種族を選ぼう Choosing a Race

 人間はD&D世界において最も一般的な種族で、ドワーフ、エルフ、ハーフリング、そして数え切れないほどのファンタスティックな種族と共に生きている。君のキャラクターはこうした種族のうちの一つに属している。
 多元宇宙のすべての知的な種族がプレイできる冒険者に向いているというわけではない。ドワーフ、エルフ、ハーフリング、人間は冒険者パーティを構成する冒険者として、最も一般的である。他の種族や副種族は冒険者として一般的とはいえない。
 種族の選択は君のキャラクターに様々な面で影響する。それは冒険者としての生き様の根本的な特徴を決定する。種族を決める際には、どんなキャラクターをプレイしたいかを考えながらにしよう。たとえば、ハーフリングはひっそりと動き回るローグにぴったりだし、ドワーフならタフな戦士、エルフなら秘術魔法の使い手としてふさわしい。
 種族は能力値や特徴などだけでなく、キャラクターの物語を作る際のきっかけともなる。この章にある各種族の解説には、その種族のロールプレイを助ける情報として、その種族の人となり、肉体的特徴、社会の特徴、種族としての属性の傾向などが示される。これらの解説は君のキャラクターを考える上で、大いに助けとなるだろう。とはいえ、冒険者は種族の一般的なところから外れていてもよい。なぜそのキャラクターは普通とは異なっているのかを考えることは、君のキャラクターの背景や個性を考える上で大きな助けとなるだろう。

種族特徴 Racial Traits

 各種族の解説には、その種族のものが一般的に有している種族特徴racial traitsが含まれる。以下の項には多くの種族に共通した特徴を挙げている。

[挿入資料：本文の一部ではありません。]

-- ==== Sys2Proof/Machine/CollOps.lean ====
section
/-!
DEFINITION. Collectives at work (R425 to R457): the reduce order, contributions, partials, totals and results, the update
arithmetic, pending values, permutes, seals, aborts, and the start and end of each.
-/
namespace Sys2Proof.Machine

/-! ### Operands (Table 12-4) -/

/-- Operand bits of a collective. -/
def Coll.f (c : Coll) (hi lo : Nat) : Nat := bitsOf c.ops.toNat (hi - 64) (lo - 64)
def Coll.size (c : Coll) : Nat := c.f 215 176 + 1
def Coll.srcFmt (c : Coll) : Nat := c.f 175 168
def Coll.outFmt (c : Coll) : Nat := c.f 167 160
def Coll.step (c : Coll) : BitVec 32 := BitVec.ofNat 32 (c.f 319 288)
def Coll.dest (c : Coll) : Nat := c.f 447 384

/-- Payload bytes of a collective. -/
def Coll.p (c : Coll) (off len : Nat) : Nat := bitsOf c.payload.toNat (8 * (off + len) - 1) (8 * off)

/-- Elements of the source and its slabs (R428). -/
def Coll.elements (c : Coll) : Nat := c.size / (elemBits c.srcFmt / 8)
def Coll.slabs (c : Coll) : Nat := (c.elements + 1023) / 1024

/-- The elements of a slab. -/
def Coll.slabElems (c : Coll) (j : Nat) : List Nat :=
  (List.range (min 1024 (c.elements - 1024 * j))).map (fun i => 1024 * j + i)

/-- Whether the sums are exact, and whether a member has more than one source (R431, R434). -/
def Coll.fp8 (c : Coll) : Bool := c.srcFmt = 4 || c.srcFmt = 5
def Coll.sources (c : Coll) : List (Tab Byte) := if c.opcode = 0x44 then c.src.take (c.src.length - (c.handles.filterMap id).length) else c.src
def Coll.multi (c : Coll) : Bool := 1 < c.sources.length
def Coll.reduces (c : Coll) : Bool := c.opcode = 0x40 || c.opcode = 0x41 || c.opcode = 0x44
def Coll.gathers (c : Coll) : Bool := c.opcode = 0x40 || c.opcode = 0x42 || c.opcode = 0x44

/-- Bytes of an element as a message of a kind carries it (R430, R432, R434). -/
def Coll.elemSize (c : Coll) (kind : Nat) : Nat :=
  let partial_ := if c.fp8 then 8 else 4
  if kind = 0 then (if c.multi then partial_ else elemBits c.srcFmt / 8)
  else if kind = 1 then partial_ else elemBits c.outFmt / 8

/-- PARAM_CHK (R427). -/
def paramChk (opcode srcFmt outFmt scale tensor : Nat) (size step : BitVec 64) : BitVec 16 :=
  let h := mix64 (BitVec.ofNat 64 opcode ^^^ BitVec.ofNat 64 (srcFmt * 2 ^ 8) ^^^ BitVec.ofNat 64 (outFmt * 2 ^ 16)
    ^^^ BitVec.ofNat 64 (scale * 2 ^ 24) ^^^ BitVec.ofNat 64 (tensor * 2 ^ 32))
  (mix64 (mix64 (h ^^^ size) ^^^ step)).setWidth 16

/-- PARAM_CHK of a collective, with what takes the place of its size and step. -/
def Coll.check (c : Coll) (size step : Nat) : BitVec 16 :=
  paramChk c.opcode c.srcFmt c.outFmt (c.f 159 152) (c.f 287 256) (BitVec.ofNat 64 size) (BitVec.ofNat 64 step)

/-! ### Sums (R431 to R433) -/

/-- The value of an element as it travels in a partial: FP32, or an exact pair. -/
def partVal (fp8 : Bool) (code : Nat) : Val :=
  let hi := decodeFloat fmtFP32 (code % 2 ^ 32)
  if fp8 then vAdd hi (decodeFloat fmtFP32 (code / 2 ^ 32)) else hi

/-- A partial's code: FP32, or the pair hi, lo; where hi is not finite, lo is a free value (R432). -/
def partCode (fp8 : Bool) (v : Val) (free : BitVec 32) : Nat :=
  let hi := (roundVal fmtFP32 v none).bits
  if !fp8 then hi
  else
    let h := decodeFloat fmtFP32 hi
    if vFinite h then hi + (roundVal fmtFP32 (vAdd v (vNeg h)) none).bits * 2 ^ 32 else hi + free.toNat * 2 ^ 32

/-- A sum in the order of its list: exact for FP8 sources, else from the first value on with RN32 (R431). -/
def foldSum (fp8 : Bool) : List Val → Val
  | [] => vZero
  | v :: vs => vs.foldl (fun a x => if fp8 then vAdd a x else rn32 (vAdd a x)) v

/-- The value of a contribution's element. -/
def Coll.contribVal (c : Coll) (code : Nat) : Val :=
  if c.multi then partVal c.fp8 code else elemVal c.srcFmt code 0

/-- This member's contribution of an element (R434). -/
def Coll.contribution (c : Coll) (free : BitVec 32) (i : Nat) : Nat :=
  let eb := elemBits c.srcFmt / 8
  let codes := c.sources.map (fun t => bytesNat t (i * eb) eb)
  if c.multi then partCode c.fp8 (foldSum c.fp8 (codes.map (fun w => elemVal c.srcFmt w 0))) free else codes.headD 0

/-! ### What has come in -/

/-- Elements put into a buffer. -/
def putElems (l : List (Nat × Nat)) (xs : List (Nat × Nat)) : List (Nat × Nat) := xs.foldl (fun l x => tabIns l x.1 x.2) l

/-- Elements of a kind from a rank are held. -/
def Coll.hold (c : Coll) (kind rank : Nat) (xs : List (Nat × Nat)) (poison : List Nat) : Coll :=
  match c.bufs.find? (fun b : CollBuf => b.kind == kind && b.rank == rank) with
  | some b =>
    let b' : CollBuf := { b with elems := putElems b.elems xs, poison := (b.poison ++ poison).dedup }
    { c with bufs := c.bufs.map (fun x : CollBuf => if x.kind = kind ∧ x.rank = rank then b' else x) }
  | none =>
    let b : CollBuf := { kind := kind, rank := rank, elems := putElems [] xs, poison := poison.dedup }
    { c with bufs := c.bufs ++ [b] }

/-- The codes of a slab held from a rank, where all of them are in, with its poison. -/
def Coll.held (c : Coll) (kind rank j : Nat) : Option (List Nat × Bool) :=
  match c.bufs.find? (fun b : CollBuf => b.kind == kind && b.rank == rank) with
  | some b =>
    let xs := (c.slabElems j).filterMap (fun i => (b.elems.find? (fun e => e.1 == i)).map Prod.snd)
    if xs.length = (c.slabElems j).length then some (xs, b.poison.contains j) else none
  | none => none

/-- A slab held from each rank of a list, or none. -/
def Coll.heldAll (c : Coll) (kind j : Nat) (ranks : List Nat) : Option (List (List Nat) × Bool) :=
  let l := ranks.filterMap (fun r => c.held kind r j)
  if l.length = ranks.length then some (l.map Prod.fst, l.any Prod.snd) else none

/-! ### Sending (R430, R436) -/

/-- The numbers of a list cut into pieces of at most `n`. -/
def cut (n : Nat) (l : List Nat) : List (Nat × List Nat) :=
  (List.range ((l.length + n - 1) / n)).map (fun i => (i * n, (l.drop (i * n)).take n))

/-- The codes of a slab sent to a rank, 4 KiB a message. -/
def State.sendSlab (s : State) (g : Group) (c : Coll) (kind rank j : Nat) (codes : List Nat) (poison : Bool) : State :=
  let eb := c.elemSize kind
  (cut (4096 / eb) codes).foldl (fun (s : State) x =>
    s.sendPkg (g.pkg rank) j (collMsg 0x10 g.slot kind c.chk.toNat 0 c.seq (1024 * j + x.1) c.prio poison
      (x.2.flatMap (leBytes eb)))) s

/-- A collective's entry in its group written. -/
def State.setColl (s : State) (slot : Nat) (c : Coll) : State :=
  match s.group? slot with
  | some g => s.setGroup { g with colls := g.colls.map (fun x : Coll => if x.seq = c.seq then c else x) }
  | none => s

/-- A result slab is written to DEST, with its flit poison mark (R436, R457). -/
def State.deliverSlab (s : State) (c : Coll) (j : Nat) (codes : List Nat) (poison : Bool) : State :=
  let eb := c.elemSize 2
  let bytes := codes.flatMap (leBytes eb)
  if c.dest = 0 || c.opcode = 0x44 then s
  else
    let addr := c.dest + 1024 * j * eb
    let s := s.hostWrite addr bytes
    if poison then { s with host := { s.host with poison := putMarks s.host.poison addr bytes.length true } } else s

/-- The result of a slab is in: it is kept, and delivered. -/
def State.slabDone (s : State) (slot : Nat) (c : Coll) (j : Nat) (codes : List Nat) (poison : Bool) : State :=
  if j ∈ c.resultSlabs then s
  else
    let nf := c.outFmt ≤ 5 && codes.any (fun w => codeNonFinite c.outFmt w 0)
    let c := { c with results := putElems c.results ((c.slabElems j).zip codes), resultSlabs := c.resultSlabs ++ [j]
                      resultPoison := if poison then c.resultPoison ++ [j] else c.resultPoison
                      flags := c.flags ||| (Flags3.mk false false nf).bits }
    (s.deliverSlab c j codes poison).setColl slot c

能力値の上昇 Ability Score Increase

すべての種族は1つ以上の能力値が向上する。

年齢 Age

 年齢の項に書かれているのは、その種族で成年と見なされる年齢と、推定寿命が記載されている。これらの情報は、君のキャラクターが何歳でゲームをスタートするかを決めるヒントになるだろう。君はキャラクターを何歳にしてもよく、それはいくつかの能力値の説明となるかもしれない。たとえば、君のキャラクターが幼いか、非常に高齢であれば、【筋】や【耐】が低い説明になるかもしれない。年をとっていれば【知】や【判】が高くなっていることもあるだろう。

属性 Alignment

 多くの種族には、特定の属性となる傾向があり、それぞれの項で解説されている。これはPCを縛るためのものではないが、たとえば君のドワーフの属性が混沌であったとするなら、秩序属性のドワーフの社会は君のキャラクターを立てる助けとなるだろう。

大きさ Size

 多くのキャラクター種族は中型サイズであり、大まかに4~8ftぐらいの身長となる。一部の種族は小型(身長2~4ft)で、中型のものとは異なるルールを使用する。重厚属性を持つ武器を使用した際の問題など、小型のキャラクターに関する重要なルールは第5章に説明がある。

移動速度 Speed

 君の移動速度は旅traveling(第8章)のとき、あるいは戦闘時(第9章)にどれくらい移動できるかを示す。

言語 Languages

 種族によって、話し、読み、書くことのできる言語が決まる。第4章にはD&Dの多元宇宙における一般的な言語が示されている。

副種族 Subraces

 一部の種族には副種族が存在する。副種族のものは元となる種族に加え、副種族に固有の特徴を得る。副種族の関わりは種族と種族、世界と世界の間で大きく異なる。たとえば、ドラゴンランスのキャンペーンセッティングでは、マウンテンドワーフとヒルドワーフは異なる氏族の同じ民族として共に生きているが、フォーゴットンレルムでは彼らは国で分かたれており、それぞれがシールドドワーフとゴールドドワーフと名乗っている。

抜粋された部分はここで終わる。